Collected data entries
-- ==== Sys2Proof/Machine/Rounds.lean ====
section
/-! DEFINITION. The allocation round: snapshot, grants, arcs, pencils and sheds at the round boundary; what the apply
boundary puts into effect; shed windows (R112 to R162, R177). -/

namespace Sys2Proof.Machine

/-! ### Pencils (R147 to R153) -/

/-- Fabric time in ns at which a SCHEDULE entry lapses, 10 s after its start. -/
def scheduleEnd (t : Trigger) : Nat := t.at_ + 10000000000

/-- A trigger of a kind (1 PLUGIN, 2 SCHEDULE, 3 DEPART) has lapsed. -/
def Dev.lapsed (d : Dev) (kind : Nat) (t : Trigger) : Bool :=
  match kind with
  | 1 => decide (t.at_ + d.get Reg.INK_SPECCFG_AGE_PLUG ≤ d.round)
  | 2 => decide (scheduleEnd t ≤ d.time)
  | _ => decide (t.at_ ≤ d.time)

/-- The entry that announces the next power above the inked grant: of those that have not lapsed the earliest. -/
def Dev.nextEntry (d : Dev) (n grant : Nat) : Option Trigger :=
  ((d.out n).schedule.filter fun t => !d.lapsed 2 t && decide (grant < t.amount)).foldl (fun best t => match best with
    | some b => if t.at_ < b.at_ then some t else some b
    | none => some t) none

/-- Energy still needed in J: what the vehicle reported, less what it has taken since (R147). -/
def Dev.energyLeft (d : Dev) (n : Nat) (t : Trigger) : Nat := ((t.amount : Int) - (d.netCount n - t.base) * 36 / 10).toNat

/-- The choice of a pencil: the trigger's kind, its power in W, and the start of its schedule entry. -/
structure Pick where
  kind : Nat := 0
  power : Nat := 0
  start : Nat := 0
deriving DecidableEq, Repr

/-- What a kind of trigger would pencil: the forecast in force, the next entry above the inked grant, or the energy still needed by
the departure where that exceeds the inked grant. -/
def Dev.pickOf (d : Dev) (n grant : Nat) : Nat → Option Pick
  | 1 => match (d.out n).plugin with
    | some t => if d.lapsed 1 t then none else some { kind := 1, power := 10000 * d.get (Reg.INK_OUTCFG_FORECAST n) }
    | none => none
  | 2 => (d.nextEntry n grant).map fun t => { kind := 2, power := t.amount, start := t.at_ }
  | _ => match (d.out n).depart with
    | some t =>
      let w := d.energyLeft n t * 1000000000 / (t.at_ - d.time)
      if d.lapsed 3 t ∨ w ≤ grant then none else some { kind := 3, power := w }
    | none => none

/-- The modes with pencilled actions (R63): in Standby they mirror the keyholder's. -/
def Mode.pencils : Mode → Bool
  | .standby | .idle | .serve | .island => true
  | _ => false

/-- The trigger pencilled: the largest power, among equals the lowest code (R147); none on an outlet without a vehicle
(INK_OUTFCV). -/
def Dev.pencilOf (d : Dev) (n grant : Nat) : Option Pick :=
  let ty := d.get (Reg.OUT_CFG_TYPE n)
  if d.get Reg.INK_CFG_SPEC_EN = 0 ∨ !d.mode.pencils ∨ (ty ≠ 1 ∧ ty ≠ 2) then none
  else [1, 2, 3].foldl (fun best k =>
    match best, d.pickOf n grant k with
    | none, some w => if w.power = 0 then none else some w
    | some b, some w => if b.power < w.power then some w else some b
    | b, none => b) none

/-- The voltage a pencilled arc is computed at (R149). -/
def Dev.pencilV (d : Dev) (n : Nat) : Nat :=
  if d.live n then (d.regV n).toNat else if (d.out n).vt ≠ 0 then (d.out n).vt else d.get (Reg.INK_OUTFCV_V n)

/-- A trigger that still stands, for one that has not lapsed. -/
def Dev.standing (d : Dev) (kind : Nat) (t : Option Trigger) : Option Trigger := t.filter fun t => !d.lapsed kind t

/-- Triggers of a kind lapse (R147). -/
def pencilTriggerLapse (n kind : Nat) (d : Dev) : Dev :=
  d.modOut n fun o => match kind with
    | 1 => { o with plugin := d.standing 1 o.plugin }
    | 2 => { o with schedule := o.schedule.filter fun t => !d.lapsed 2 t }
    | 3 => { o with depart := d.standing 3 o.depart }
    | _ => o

Your goal: The lines from the one holding "o with schedule" to the final line of the entries, both included, are what should be output, exactly and alone.

Finished task:
    | 2 => { o with schedule := o.schedule.filter fun t => !d.lapsed 2 t }
    | 3 => { o with depart := d.standing 3 o.depart }
    | _ => o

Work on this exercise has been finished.